Colby College CS365 SP19 Projects
Mike Zheng and Heidi He
- Project 2: Content-Based Image Retrieval
- Project 3: 2D Object Recognition
- Project 4: Calibration and Augmented Reality
- Project 5: Recognition using deep network
- Project 6: Deep neural network in artistic data classification
Makefile - GUI : make cbirgui
Run: ../bin/cbirgui ../data/<queryImageName> <database>
Makefile - CommandLine: make cbir
Run: ../bin/cbir ../data/<queryImageName> <database> <# of image to report> <method index>
the trackbar on top of the images enables a user to select matching methods, according to the following rules:
0- baseline matching
1- baseline hue-saturation histogram matching
2- multiple histograms matching
3- Sobel filtering + color matching
4- color matching utilizing earth mover distance metric (expensive, takes 20 mins & to be improved)

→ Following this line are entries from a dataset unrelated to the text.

-- ==== Sys2Proof/Safety.lean ====
section
/-!
DEFINITION. What counts as a safe run: the state keeps its canonical form, and no command stops the block.
-/
namespace Sys2Proof

open Sys2Proof.Machine

/-- The canonical form of the entries: rising keys, no listed value at its default. -/
abbrev Canonical (s : State) : Prop := cellsOkFn regDefault 0 s.regs.cells = true ∧ cellsOkFn blobDefault 0 s.blobs.cells = true

/-- A state from which one step goes on. -/
def SafeStep (s : State) : Prop := ∃ t, Machine.step s = .next t

/-- A command goes on, to a state that has `P`. -/
def Runs (c : Instr) (s : State) (P : State → Prop) : Prop := ∃ t, Machine.exec c s = .next t ∧ P t

/-- A command that does not act leaves the state as it is. -/
def Idles (c : Instr) (s : State) : Prop := Machine.exec c s = .next s

/-- A write that the module serves now and that passes every check of R41. -/
abbrev Writable (s : State) (slot idx sub : Nat) (data : Bytes) (r : WriteRule) : Prop :=
  s.serves = true ∧ (s.sess slot).isOpen = true ∧ s.reg K.busyState ≠ 1 ∧
  (s.heard slot).checkWrite slot ⟨idx, sub, 0, data⟩ r = none

/-- What every accepted write shows: the response with the entry's type, status 0 and the item's JournalSeq. -/
def Accepted (s t : State) (slot idx sub : Nat) : Prop :=
  t.lastReply =
    some ⟨0x11, 0x0B, s.sessionId slot, (s.sess slot).lastSeq, idx, sub, s.entryType idx sub, 0, 0, s.regN K.nextJournalSeq, 0, []⟩

/-- A write command completes: whenever its request passes every check, the command goes on, the write is accepted, and the
state after it has `P`. -/
def Writes (c : Instr) (s : State) (slot idx sub : Nat) (data : Bytes) (r : WriteRule) (P : State → Prop) : Prop :=
  Writable s slot idx sub data r → Runs c s (fun t => Accepted s t slot idx sub ∧ P t)

/-- The state that the acceptance of a write leaves, before the effect of the entry's rule (R33, R63): the item stands in the
journal, the session knows its number, and a long operation has made the interface busy. -/
def Machine.State.afterAccept (s : State) (slot : Nat) (q : WriteReq) (r : WriteRule) : State :=
  let d := s.entryDesc q.idx q.sub
  let src := (s.sess slot).sourceId
  let a := s.accept slot src (match d with
    | some d => d.acc
    | none => .rw) q.idx q.sub (match d with
    | some d => d.ty
    | none => .octets) q.data (r.aim s q.data)
  let a := a.setSess slot { a.sess slot with lastAccepted := s.regN K.nextJournalSeq }
  match r.long with
  | some op => a.beginBusy op src (s.regN K.nextJournalSeq)
  | none => a

/-- The state in which an accepted write takes its effect: the request is heard and accepted. -/
def Machine.State.taken (s : State) (slot idx sub : Nat) (data : Bytes) (r : WriteRule) : State :=
  (s.heard slot).afterAccept slot ⟨idx, sub, 0, data⟩ r

/-- A UDP frame reaches the operation `op` (R55, checks 1 to 3 of R595). -/
abbrev UdpFrameOk (s : State) (vlan port : BitVec 16) (frame : Bytes) (op : Nat) : Prop :=
  s.serves = true ∧ s.udpServed vlan.toNat = true ∧ port.toNat = 47920 ∧ udpFramed frame = true ∧ fieldU frame 2 1 = 1 ∧
  (udpReq frame).op = op

/-- The frame names the open session `n` and carries its next number (R59, R60, checks 4 to 6 of R595). -/
abbrev UdpInSession (s : State) (frame : Bytes) (n : Nat) : Prop :=
  s.udpSlot 7 15 (udpReq frame).sessionId = some n ∧ (udpReq frame).seq = ((s.sess n).lastSeq + 1) % 2 ^ 32

/-- The state in which a session's operation runs: the frame is heard and its number counted. -/
def Machine.State.counted (s : State) (n : Nat) (seq : Nat) : State :=
  let s := s.setSess n { s.sess n with lastReq := s.tick }
  s.setSess n { s.sess n with lastSeq := seq }

/-! Words of the statements. -/

/-- The cell at a place issues a word of the operation `q`, and its predicate lets it act (R359, R362). -/
abbrev CellGoes (s : State) (place : Nat) (q : CellWord) : Prop :=
  s.issues place q = true ∧ ((s.cell place).pred q.pred != q.invert) = true

/-- An operation of a cell completes: whenever the cell issues it, the cell goes on to its next instruction and the state after it has `P`. -/
def CellDoes (c : Instr) (s : State) (place : Nat) (q : CellWord) (P : State → Prop) : Prop :=
  CellGoes s place q → Runs c s fun t =>
    (t.cell place).pc = (s.cell place).advance.pc ∧ (t.cell place).loops = (s.cell place).advance.loops ∧ P t

/-- An operation of a cell writes the values `l`, saturated, to the lanes of `dst`, and nothing else: p0 and a destination that is no register stay. -/
def CellWrites (c : Instr) (s : State) (place : Nat) (q : CellWord) (dst : CellArg) (l : List Int) : Prop :=
  CellDoes c s place q fun t =>
    (∀ k, k < argLanes dst → dst ≠ .imm → dst ≠ .p 0 →
      (t.cell place).lane dst k = (match l[k]? with
        | some v => satLane (argWidth dst) v
        | none => (s.cell place).lane dst k)) ∧
    (∀ r k, r ≠ dst → k < argLanes r → (t.cell place).lane r k = (s.cell place).lane r k) ∧
    (t.cell place).sram = (s.cell place).sram ∧ (∀ p, p ≠ place → t.cell p = s.cell p) ∧ t = { s with cells := t.cells }

/-- Lane `k` of an operand for a destination. -/
def opLane (s : State) (place : Nat) (dst r : CellArg) (imm : BitVec 28) (k : Nat) : Int :=
  ((s.cell place).operand dst r (immOf imm)).getD k 0

/-- A result for each lane of a destination. -/
def lanesOf (dst : CellArg) (f : Nat → Int) : List Int := (List.range (argLanes dst)).map f

/-- Every field but the numbered entries is as in `s`. -/
abbrev Machine.State.afterEvent (s t : State) : State := { s with regs := t.regs }

/-- Every field is as in `s` but those that a write command changes: the numbered entries, the sessions, the last response and the
journal. -/
abbrev Machine.State.afterWrite (s t : State) : State :=
  { s with regs := t.regs, sessions := t.sessions, lastReply := t.lastReply, jr := t.jr }

/-- As State.afterWrite; the entries of bytes may change too. -/
abbrev Machine.State.afterSetting (s t : State) : State := { s.afterWrite t with blobs := t.blobs }

/-- What a command leaves unchanged: every next state of `c` is the state before it, but for the fields that `f` takes from the next
state. -/
def Changes (c : Instr) (f : State → State → State) : Prop := ∀ s t : State, Machine.exec c s = .next t → t = f s t

end Sys2Proof
end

5- Laws filter subset + color matching
6- Fourier transform + color matching (logically unsound)
7- rgb + saturation in weighted average
recursively read files from a directory.
display GUI
process query image
process database image
show result for top 20 matches and update.
(comparator for comparing similarity.)
each image class object contains:
an image class has a path to the original image,
a flag for checked/unchecked,
a similarity value that shows its similarity to the query image. The larger the value is, the better the match it is.
When comparing pictures, call related histogram function from the histogram library. And calculate the distance metric within the image class. Return the similarity value to the main function.
the class that processes all histogram functions. the functions usually take in a given path to an image and return a histogram.
Makefile: make cbirgui
Run: ../bin/cbirgui ../data/<queryImageName> <database>
Makefile - CommandLine: make objRec
Run:
for video: ../bin/objRec ../data/<database> 0
for still images: ../bin/objRec ../data/<database> 1 ../../../<training or testing directory>/
The main program identifies command line inputs to switch between video mode/ image mode & training mode/ testing mode.
Mode 0 is video mode while mode 1 is image mode.
State 0 is the training mode while state 1 is the testing mode.
It either trains the model with the given image directory and writes to the database, or recognize the images in a given directory/ streaming video.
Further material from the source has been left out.